CLUSTER_EFFECT_OUTPUT = PROCESSED_DIR / "movielens_interference_cluster_effects.csv"

estimate_table.to_csv(ESTIMATE_OUTPUT, index=False)
observed_estimates.to_csv(OBSERVED_OUTPUT, index=False)
validation_table.to_csv(VALIDATION_OUTPUT, index=False)
bootstrap_distribution.to_csv(BOOTSTRAP_OUTPUT, index=False)
bootstrap_summary.to_csv(BOOTSTRAP_SUMMARY_OUTPUT, index=False)
slate_decomposition.to_csv(DECOMPOSITION_OUTPUT, index=False)
cluster_effects.to_csv(CLUSTER_EFFECT_OUTPUT, index=False)

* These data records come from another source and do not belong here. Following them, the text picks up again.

/-- TG_NUM_n and TG_CFG_n. -/
def aTgNum (o : Nat) : Nat := 0x20100 + 0x40 * o
def aTgCfg (o : Nat) : Nat := 0x20104 + 0x40 * o
def tgNum (m : WordMap) (o : Nat) : Nat := m.nat (aTgNum o)
def tgDen (m : WordMap) (o : Nat) : Nat := m.fld (aTgCfg o) 7 0
/-- GEN_SRC and SRC_IDX of an output. -/
def genSrc (m : WordMap) (o : Nat) : Nat := m.fld (aTgCfg o) 10 8
def srcIdx (m : WordMap) (o : Nat) : Nat := m.fld (aTgCfg o) 14 12
/-- P_min = floor(0.9995 × NUM / DEN) (R80, check 11). -/
def pMin (m : WordMap) (o : Nat) : Nat := tgNum m o * 9995 / (tgDen m o * 10000)

/-- Checks 1 of R80 that concern the output's own registers. -/
def seqRegsOk (m : WordMap) (o : Nat) : Bool :=
  let sel := m.nat (aSeqSelect o)
  let skew := m.nat (aSeqSkew o)
  decide (120 ≤ chanDark m o ∧ chanDark m o ≤ 40000 ∧ 120 ≤ seamDark m o ∧ seamDark m o ≤ 8000) &&
  decide (ampFine m o ≤ 24 ∧ strobeFine m o ≤ 24) &&
  nbits sel 31 16 == 0 && !nbit sel 7 && !nbit sel 3 && nbits skew 31 13 == 0 && nbits skew 7 5 == 0 &&
  ((residents m o).isEmpty || seqResident m o (seqProg m o))

/-- The header of a program (R80, check 1); a KIND 2 program's PLANE_SET is ignored (R179). -/
def headerOk (m : WordMap) (o p : Nat) : Bool :=
  m.half (aProg o p) == 2 && decide (1 ≤ progNinstr m o p ∧ progNinstr m o p ≤ 2044) &&
  decide (1 ≤ progNblocks m o p ∧ progNblocks m o p ≤ 16) && (progKind m o p == 2 || decide (progPlaneSet m o p ≤ 7)) &&
  crc32c (m.bytes (aProg o p + 32) (8 * progNinstr m o p)) == m.nat (aProg o p + 28)

/-- Check 2 of R80: the index of the first instruction at fault. -/
def orderFail : Nat → Option Nat → List ProgInstr → Option Nat
  | _, _, [] => none
  | k, prev, i :: r =>
    let early := match prev with | none => decide (i.t < 1024) | some t => decide (i.t < t)
    if !i.wellFormed || early || ((i.op == 15) != r.isEmpty) then some k else orderFail (k + 1) (some i.t) r

/-- Check 3 of R80 on one instruction. -/
def slotsOk (m : WordMap) (o t nb : Nat) (i : ProgInstr) : Bool :=
  let slotOk := decide (i.slot < psSlots m o t)
  let blocksOk := i.blocks != 0 && decide (i.blocks < 2 ^ nb)
  match i.op with
  | 1 => slotOk && blocksOk
  | 2 => blocksOk
  | 3 => slotOk
  | 5 => slotOk
  | 4 => !i.bal || slotOk
  | _ => true

/-- Check 4 of R80: (in a group, current channel) is carried along; the index of the first failure. -/
def groupFail (m : WordMap) (o t : Nat) : Nat → Bool → Option Nat → List ProgInstr → Option Nat
  | _, _, _, [] => none
  | k, grp, cur, i :: r =>
    let c := psChanOf m o t i.slot
    match i.op with
    | 1 => if grp then groupFail m o t (k + 1) grp cur r else some k
    | 2 => if grp then groupFail m o t (k + 1) grp cur r else some k
    | 3 => if cur = none ∨ cur = some c then groupFail m o t (k + 1) true (some c) r else some k
    | 5 => if cur = some c then some k else groupFail m o t (k + 1) true (some c) r
    | 4 => groupFail m o t (k + 1) false cur r
    | 15 => groupFail m o t (k + 1) false none r
    | _ => groupFail m o t (k + 1) grp cur r

/-- Check 5 of R80: the slots of a group share the opener's amplitude and channel (R77). -/
def amplitudeFail (m : WordMap) (o t : Nat) : Nat → Option Nat → List ProgInstr → Option Nat
  | _, _, [] => none
  | k, opener, i :: r =>
    match i.op with
    | 3 => amplitudeFail m o t (k + 1) (some i.slot) r
    | 5 => amplitudeFail m o t (k + 1) (some i.slot) r
    | 4 => amplitudeFail m o t (k + 1) none r
    | 15 => amplitudeFail m o t (k + 1) none r
    | 1 =>
      match opener with
      | some j =>
        if psAmp m o t i.slot = psAmp m o t j ∧ psChanOf m o t i.slot = psChanOf m o t j then amplitudeFail m o t (k + 1) opener r
        else some k
      | none => amplitudeFail m o t (k + 1) opener r
    | _ => amplitudeFail m o t (k + 1) opener r

/-- Check 6 of R80: the first block with a slot whose light is not its DURATION (R76). -/
def lightFail (m : WordMap) (o t nb : Nat) (l : List ProgInstr) : Option Nat :=
  let pieces := lightPieces m o nb (List.replicate nb none) l
  (List.range nb).find? fun b => (List.range (psSlots m o t)).any fun j => lightOf pieces b j != psDuration m o t j

/-- Check 7 of R80: the darks after SEAM, CHAN and DARK are respected; of several DARKs, the SEAM or CHAN that follows lies past the
end of each. -/
def darkFail (m : WordMap) (o : Nat) : Nat → Nat → Nat → List ProgInstr → Option Nat
  | _, _, _, [] => none
  | k, next, lit, i :: r =>
    let opens := i.op == 3 || i.op == 5
    if i.t < next ∨ (opens ∧ i.t < lit) then some k
    else
      let next' := if i.op = 3 then i.t + seamDark m o else if i.op = 5 then i.t + chanDark m o else 0
      let lit' := if i.op = 4 then max lit (i.t + i.len) else if opens then 0 else lit
      darkFail m o (k + 1) next' lit' r

/-- Check 10 of R80: at every fine offset of the frame start, no tick carries more than 4 events. -/
def crowdFail (m : WordMap) (o : Nat) (l : List ProgEvent) : Bool :=
  let tick := fun f (e : ProgEvent) =>
    e.t + (if e.cls = 0 ∧ 25 ≤ f + strobeFine m o then 1 else if e.cls = 1 ∧ 25 ≤ f + ampFine m o then 1 else 0)
  (List.range 25).any fun f => l.any fun e => 4 < (l.filter fun e' => tick f e' == tick f e).length

/-- Check 12 of R80: KIND agrees with the mode; R84 and R85. -/
def kindOk (m : WordMap) (o p : Nat) (l : List ProgInstr) : Bool :=
  let nb := progNblocks m o p
  let t := progPlaneSet m o p
  match progKind m o p with
  | 0 => !isScan m o
  | 1 => !isScan m o && l.all (fun i => !(i.op == 1 || i.op == 2) || i.blocks == 2 ^ nb - 1) &&
    (match loadTicks m o (fsHeight m o * rowBytes m o * 8) with
     | none => false
     | some x => (List.range (psSlots m o t)).all fun j => 4 * (loadRelease m o + (x + 64) + loadGuard m o) ≤ psDuration m o t j)
  | 2 => isScan m o && l.all fun i => (i.op == 4 && !i.bal) || i.op == 6 || i.op == 15
  | _ => false

/-- The instruction that posts the n-th strobe of a program: every instruction but WAIT posts one (R75). -/
def strobeInstr (l : List ProgInstr) (n : Nat) : Nat :=
  nth ((List.range l.length).filter fun k => (l[k]?).any fun i => i.op != 6) n 0

/-- Checks 1 to 12 of R80 on resident program `p`; a KIND 2 program meets 3 to 6 and 9 as they stand (R179). -/
def programFail (m : WordMap) (o p : Nat) : Option SeqFail :=
  if !seqRegsOk m o || !headerOk m o p then some ⟨1, p, 0, 0⟩
  else
    let l := progInstrs m o p
    let t := progPlaneSet m o p
    let nb := progNblocks m o p
    let plane := progKind m o p != 2
    match orderFail 0 none l with
    | some k => some ⟨2, p, k, 0⟩
    | none =>
    match (if plane then l.findIdx? fun i => !slotsOk m o t nb i else none) with
    | some k => some ⟨3, p, k, 0⟩
    | none =>
    match (if plane then groupFail m o t 0 false none l else none) with
    | some k => some ⟨4, p, k, 0⟩
    | none =>
    match (if plane then amplitudeFail m o t 0 none l else none) with
    | some k => some ⟨5, p, k, 0⟩
    | none =>
    match (if plane then lightFail m o t nb l else none) with
    | some b => some ⟨6, p, 0, b⟩
    | none =>
    match darkFail m o 0 0 0 l with
    | some k => some ⟨7, p, k, 0⟩
    | none =>
    match l.findIdx? fun i => i.op == 4 && i.probe && decide (i.len < 1760) with
    | some k => some ⟨8, p, k, 0⟩
    | none =>
    match (if plane then (loadSchedule m o p).fail else none) with
    | some (n, b) => some ⟨9, p, strobeInstr l n, b⟩
    | none =>
    if crowdFail m o (if plane then planeEvents m o p else scanProgEvents m o p) then some ⟨10, p, 0, 0⟩
    else if (match l.getLast? with | some e => decide (pMin m o < e.t + 400) | none => true) then some ⟨11, p, l.length - 1, 0⟩
    else if !kindOk m o p l then some ⟨12, p, 0, 0⟩
    else none

/-- The checks of R80 on an output: its registers, then every resident program in increasing index. For a fault of the registers
themselves, which are no program's, PROG reports the program that SEQ_SELECT_n selects (DESIGN CHOICE,
notes/assumptions/120.md). -/
def seqChecks (m : WordMap) (o : Nat) : Option SeqFail :=
  if !seqRegsOk m o then some ⟨1, seqProg m o, 0, 0⟩ else firstFail (programFail m o) (residents m o)

end Sys2Proof.Machine
end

saved_outputs = pd.DataFrame(
    {
        "artifact": [
            "all_cluster_estimates",
            "observed_effects",
            "estimator_validation",
            "cluster_bootstrap_distribution",
            "cluster_bootstrap_summary",
            "slate_decomposition",
            "cluster_effects",
        ],
        "path": [
            str(ESTIMATE_OUTPUT),
            str(OBSERVED_OUTPUT),
            str(VALIDATION_OUTPUT),
            str(BOOTSTRAP_OUTPUT),
            str(BOOTSTRAP_SUMMARY_OUTPUT),
            str(DECOMPOSITION_OUTPUT),
            str(CLUSTER_EFFECT_OUTPUT),
        ],
    }
)

display(saved_outputs)
artifact path
0 all_cluster_estimates /home/apex/Documents/ranking_sys/data/processe...
1 observed_effects /home/apex/Documents/ranking_sys/data/processe...
2 estimator_validation /home/apex/Documents/ranking_sys/data/processe...
3 cluster_bootstrap_distribution /home/apex/Documents/ranking_sys/data/processe...
4 cluster_bootstrap_summary /home/apex/Documents/ranking_sys/data/processe...
5 slate_decomposition /home/apex/Documents/ranking_sys/data/processe...
6 cluster_effects /home/apex/Documents/ranking_sys/data/processe...

The saved files are the handoff to the next notebook. The most important tables are the observed effects, the validation table, and the slate decomposition. Together they show the estimated promoted-item gain, the estimated spillover loss, and the net slate consequence.

19. Notebook Takeaways

This notebook estimated the randomized promotion simulation from several angles:

  • The direct focal-item effect measures the gain from moving a lower-ranked movie to the top of a slate.
  • Same-cluster and displaced-item contrasts measure competitor losses caused by the same promotion.
  • The total slate effect measures the net product outcome after combining focal gains and spillover losses.
  • Clustered uncertainty is the right default because promotion is assigned at the slate level.
  • The known simulation signal confirms why interference matters: a direct gain can coexist with a weaker or negative total slate effect.

The next notebook should formalize the decomposition into direct, indirect, and total effects, then compare alternative exposure definitions such as same-slate spillover, same-cluster spillover, and displaced-position spillover.